▸ Try it: Write the data out again, exactly as given.

****************

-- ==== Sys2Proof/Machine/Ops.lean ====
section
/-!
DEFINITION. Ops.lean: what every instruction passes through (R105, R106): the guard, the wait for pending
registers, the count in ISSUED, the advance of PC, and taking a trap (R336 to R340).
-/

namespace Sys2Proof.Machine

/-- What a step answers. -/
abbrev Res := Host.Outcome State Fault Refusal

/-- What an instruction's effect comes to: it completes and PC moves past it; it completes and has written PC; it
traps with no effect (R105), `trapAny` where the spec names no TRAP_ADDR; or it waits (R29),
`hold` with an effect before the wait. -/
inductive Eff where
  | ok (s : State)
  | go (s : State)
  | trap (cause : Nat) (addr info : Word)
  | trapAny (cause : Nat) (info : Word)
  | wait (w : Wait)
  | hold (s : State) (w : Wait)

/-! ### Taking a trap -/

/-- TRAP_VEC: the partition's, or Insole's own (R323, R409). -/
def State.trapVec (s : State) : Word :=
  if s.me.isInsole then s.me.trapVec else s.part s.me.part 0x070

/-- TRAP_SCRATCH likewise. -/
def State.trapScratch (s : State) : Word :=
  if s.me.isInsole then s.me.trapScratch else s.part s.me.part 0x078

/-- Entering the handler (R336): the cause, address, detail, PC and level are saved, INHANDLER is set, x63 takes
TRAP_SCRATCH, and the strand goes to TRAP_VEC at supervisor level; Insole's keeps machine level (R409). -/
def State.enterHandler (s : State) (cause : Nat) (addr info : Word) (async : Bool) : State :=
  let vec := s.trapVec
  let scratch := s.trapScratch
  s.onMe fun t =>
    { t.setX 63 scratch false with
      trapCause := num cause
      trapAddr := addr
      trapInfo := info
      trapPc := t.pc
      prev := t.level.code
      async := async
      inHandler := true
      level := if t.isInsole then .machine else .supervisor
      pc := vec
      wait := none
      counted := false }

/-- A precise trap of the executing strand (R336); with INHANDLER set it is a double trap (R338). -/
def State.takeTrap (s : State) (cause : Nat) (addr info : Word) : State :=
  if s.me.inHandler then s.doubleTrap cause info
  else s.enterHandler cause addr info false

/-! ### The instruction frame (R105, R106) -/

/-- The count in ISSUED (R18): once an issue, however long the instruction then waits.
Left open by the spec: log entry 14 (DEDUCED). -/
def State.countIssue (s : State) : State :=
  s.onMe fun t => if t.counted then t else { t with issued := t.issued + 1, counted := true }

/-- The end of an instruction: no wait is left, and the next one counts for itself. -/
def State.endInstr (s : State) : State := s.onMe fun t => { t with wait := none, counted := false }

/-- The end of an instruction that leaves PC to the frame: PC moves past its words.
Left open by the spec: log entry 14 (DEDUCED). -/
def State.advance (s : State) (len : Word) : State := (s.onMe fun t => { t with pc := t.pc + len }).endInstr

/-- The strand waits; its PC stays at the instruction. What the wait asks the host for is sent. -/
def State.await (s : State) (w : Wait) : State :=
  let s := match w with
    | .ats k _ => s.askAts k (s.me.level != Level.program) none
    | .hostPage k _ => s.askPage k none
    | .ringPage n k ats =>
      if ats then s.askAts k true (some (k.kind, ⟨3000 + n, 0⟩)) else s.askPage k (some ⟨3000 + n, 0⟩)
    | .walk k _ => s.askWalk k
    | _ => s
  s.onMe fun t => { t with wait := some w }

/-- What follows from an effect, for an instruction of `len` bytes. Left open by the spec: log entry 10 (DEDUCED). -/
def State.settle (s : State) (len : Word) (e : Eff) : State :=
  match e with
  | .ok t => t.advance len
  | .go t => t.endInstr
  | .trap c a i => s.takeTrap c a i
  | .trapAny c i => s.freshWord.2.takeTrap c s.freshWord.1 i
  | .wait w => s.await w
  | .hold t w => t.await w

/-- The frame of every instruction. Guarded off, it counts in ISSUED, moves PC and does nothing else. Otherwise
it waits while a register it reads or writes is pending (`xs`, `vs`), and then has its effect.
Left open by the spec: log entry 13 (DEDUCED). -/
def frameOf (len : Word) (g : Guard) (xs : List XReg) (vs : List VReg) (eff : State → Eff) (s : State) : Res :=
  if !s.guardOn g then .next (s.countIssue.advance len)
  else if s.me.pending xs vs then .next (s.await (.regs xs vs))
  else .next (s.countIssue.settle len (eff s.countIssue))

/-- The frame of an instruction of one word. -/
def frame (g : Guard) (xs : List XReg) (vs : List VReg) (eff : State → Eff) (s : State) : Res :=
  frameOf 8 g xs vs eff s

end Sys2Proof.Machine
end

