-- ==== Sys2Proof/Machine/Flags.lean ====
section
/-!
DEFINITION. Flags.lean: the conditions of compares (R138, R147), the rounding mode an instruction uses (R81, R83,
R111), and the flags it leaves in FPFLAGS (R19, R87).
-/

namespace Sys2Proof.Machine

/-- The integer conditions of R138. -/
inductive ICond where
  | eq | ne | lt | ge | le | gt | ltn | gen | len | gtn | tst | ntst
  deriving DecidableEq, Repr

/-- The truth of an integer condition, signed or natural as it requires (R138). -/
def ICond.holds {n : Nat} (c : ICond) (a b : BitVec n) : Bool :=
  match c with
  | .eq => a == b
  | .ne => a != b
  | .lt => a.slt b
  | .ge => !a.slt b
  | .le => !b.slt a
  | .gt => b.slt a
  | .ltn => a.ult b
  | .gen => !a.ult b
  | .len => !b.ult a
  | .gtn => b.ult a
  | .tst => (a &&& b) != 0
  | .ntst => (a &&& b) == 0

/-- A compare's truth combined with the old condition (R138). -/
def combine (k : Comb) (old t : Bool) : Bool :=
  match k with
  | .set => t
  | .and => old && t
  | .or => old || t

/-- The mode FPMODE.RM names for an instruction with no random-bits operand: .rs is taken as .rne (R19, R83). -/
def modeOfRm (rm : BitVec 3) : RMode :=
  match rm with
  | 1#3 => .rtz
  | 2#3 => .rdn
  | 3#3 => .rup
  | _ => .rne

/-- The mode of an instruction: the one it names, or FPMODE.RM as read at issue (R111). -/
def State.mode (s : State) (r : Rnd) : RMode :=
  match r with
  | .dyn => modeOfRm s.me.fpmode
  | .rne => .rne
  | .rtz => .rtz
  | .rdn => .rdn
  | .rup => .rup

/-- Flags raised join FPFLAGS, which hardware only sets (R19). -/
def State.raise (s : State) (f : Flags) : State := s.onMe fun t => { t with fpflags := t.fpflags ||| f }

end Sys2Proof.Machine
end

****************

▸ Exercise solution:
-- ==== Sys2Proof/Machine/Ops.lean ====
section
/-!
DEFINITION. Ops.lean: what every instruction passes through (R105, R106): the guard, the wait for pending
registers, the count in ISSUED, the advance of PC, and taking a trap (R336 to R340).
-/

namespace Sys2Proof.Machine

/-- What a step answers. -/
abbrev Res := Host.Outcome State Fault Refusal

/-- What an instruction's effect comes to: it completes and PC moves past it; it completes and has written PC; it
traps with no effect (R105), `trapAny` where the spec names no TRAP_ADDR; or it waits (R29),
`hold` with an effect before the wait. -/
inductive Eff where
  | ok (s : State)
  | go (s : State)
  | trap (cause : Nat) (addr info : Word)
  | trapAny (cause : Nat) (info : Word)
  | wait (w : Wait)
  | hold (s : State) (w : Wait)

/-! ### Taking a trap -/

/-- TRAP_VEC: the partition's, or Insole's own (R323, R409). -/
def State.trapVec (s : State) : Word :=
  if s.me.isInsole then s.me.trapVec else s.part s.me.part 0x070

/-- TRAP_SCRATCH likewise. -/
def State.trapScratch (s : State) : Word :=
  if s.me.isInsole then s.me.trapScratch else s.part s.me.part 0x078

/-- Entering the handler (R336): the cause, address, detail, PC and level are saved, INHANDLER is set, x63 takes
TRAP_SCRATCH, and the strand goes to TRAP_VEC at supervisor level; Insole's keeps machine level (R409). -/
def State.enterHandler (s : State) (cause : Nat) (addr info : Word) (async : Bool) : State :=
  let vec := s.trapVec
  let scratch := s.trapScratch
  s.onMe fun t =>
    { t.setX 63 scratch false with
      trapCause := num cause
      trapAddr := addr
      trapInfo := info
      trapPc := t.pc
      prev := t.level.code
      async := async
      inHandler := true
      level := if t.isInsole then .machine else .supervisor
      pc := vec
      wait := none
      counted := false }

/-- A precise trap of the executing strand (R336); with INHANDLER set it is a double trap (R338). -/
def State.takeTrap (s : State) (cause : Nat) (addr info : Word) : State :=
  if s.me.inHandler then s.doubleTrap cause info
  else s.enterHandler cause addr info false

/-! ### The instruction frame (R105, R106) -/

/-- The count in ISSUED (R18): once an issue, however long the instruction then waits.
Left open by the spec: log entry 14 (DEDUCED). -/
def State.countIssue (s : State) : State :=
  s.onMe fun t => if t.counted then t else { t with issued := t.issued + 1, counted := true }

/-- The end of an instruction: no wait is left, and the next one counts for itself. -/
def State.endInstr (s : State) : State := s.onMe fun t => { t with wait := none, counted := false }

/-- The end of an instruction that leaves PC to the frame: PC moves past its words.
Left open by the spec: log entry 14 (DEDUCED). -/
def State.advance (s : State) (len : Word) : State := (s.onMe fun t => { t with pc := t.pc + len }).endInstr

/-- The strand waits; its PC stays at the instruction. What the wait asks the host for is sent. -/
def State.await (s : State) (w : Wait) : State :=
  let s := match w with
    | .ats k _ => s.askAts k (s.me.level != Level.program) none
    | .hostPage k _ => s.askPage k none
    | .ringPage n k ats =>
      if ats then s.askAts k true (some (k.kind, ⟨3000 + n, 0⟩)) else s.askPage k (some ⟨3000 + n, 0⟩)
    | .walk k _ => s.askWalk k
    | _ => s
  s.onMe fun t => { t with wait := some w }

/-- What follows from an effect, for an instruction of `len` bytes. Left open by the spec: log entry 10 (DEDUCED). -/
def State.settle (s : State) (len : Word) (e : Eff) : State :=
  match e with
  | .ok t => t.advance len
  | .go t => t.endInstr
  | .trap c a i => s.takeTrap c a i
  | .trapAny c i => s.freshWord.2.takeTrap c s.freshWord.1 i
  | .wait w => s.await w
  | .hold t w => t.await w

/-- The frame of every instruction. Guarded off, it counts in ISSUED, moves PC and does nothing else. Otherwise
it waits while a register it reads or writes is pending (`xs`, `vs`), and then has its effect.
Left open by the spec: log entry 13 (DEDUCED). -/
def frameOf (len : Word) (g : Guard) (xs : List XReg) (vs : List VReg) (eff : State → Eff) (s : State) : Res :=
  if !s.guardOn g then .next (s.countIssue.advance len)
  else if s.me.pending xs vs then .next (s.await (.regs xs vs))
  else .next (s.countIssue.settle len (eff s.countIssue))

/-- The frame of an instruction of one word. -/
def frame (g : Guard) (xs : List XReg) (vs : List VReg) (eff : State → Eff) (s : State) : Res :=
  frameOf 8 g xs vs eff s

end Sys2Proof.Machine
end

-- ==== Sys2Proof/Machine/Flags.lean ====
section
/-!
DEFINITION. Flags.lean: the conditions of compares (R138, R147), the rounding mode an instruction uses (R81, R83,
R111), and the flags it leaves in FPFLAGS (R19, R87).
-/

namespace Sys2Proof.Machine

/-- The integer conditions of R138. -/
inductive ICond where
  | eq | ne | lt | ge | le | gt | ltn | gen | len | gtn | tst | ntst
  deriving DecidableEq, Repr

/-- The truth of an integer condition, signed or natural as it requires (R138). -/
def ICond.holds {n : Nat} (c : ICond) (a b : BitVec n) : Bool :=
  match c with
  | .eq => a == b
  | .ne => a != b
  | .lt => a.slt b
  | .ge => !a.slt b
  | .le => !b.slt a
  | .gt => b.slt a
  | .ltn => a.ult b
  | .gen => !a.ult b
  | .len => !b.ult a
  | .gtn => b.ult a
  | .tst => (a &&& b) != 0
  | .ntst => (a &&& b) == 0

/-- A compare's truth combined with the old condition (R138). -/
def combine (k : Comb) (old t : Bool) : Bool :=
  match k with
  | .set => t
  | .and => old && t
  | .or => old || t

/-- The mode FPMODE.RM names for an instruction with no random-bits operand: .rs is taken as .rne (R19, R83). -/
def modeOfRm (rm : BitVec 3) : RMode :=
  match rm with
  | 1#3 => .rtz
  | 2#3 => .rdn
  | 3#3 => .rup
  | _ => .rne

/-- The mode of an instruction: the one it names, or FPMODE.RM as read at issue (R111). -/
def State.mode (s : State) (r : Rnd) : RMode :=
  match r with
  | .dyn => modeOfRm s.me.fpmode
  | .rne => .rne
  | .rtz => .rtz
  | .rdn => .rdn
  | .rup => .rup

/-- Flags raised join FPFLAGS, which hardware only sets (R19). -/
def State.raise (s : State) (f : Flags) : State := s.onMe fun t => { t with fpflags := t.fpflags ||| f }

end Sys2Proof.Machine
end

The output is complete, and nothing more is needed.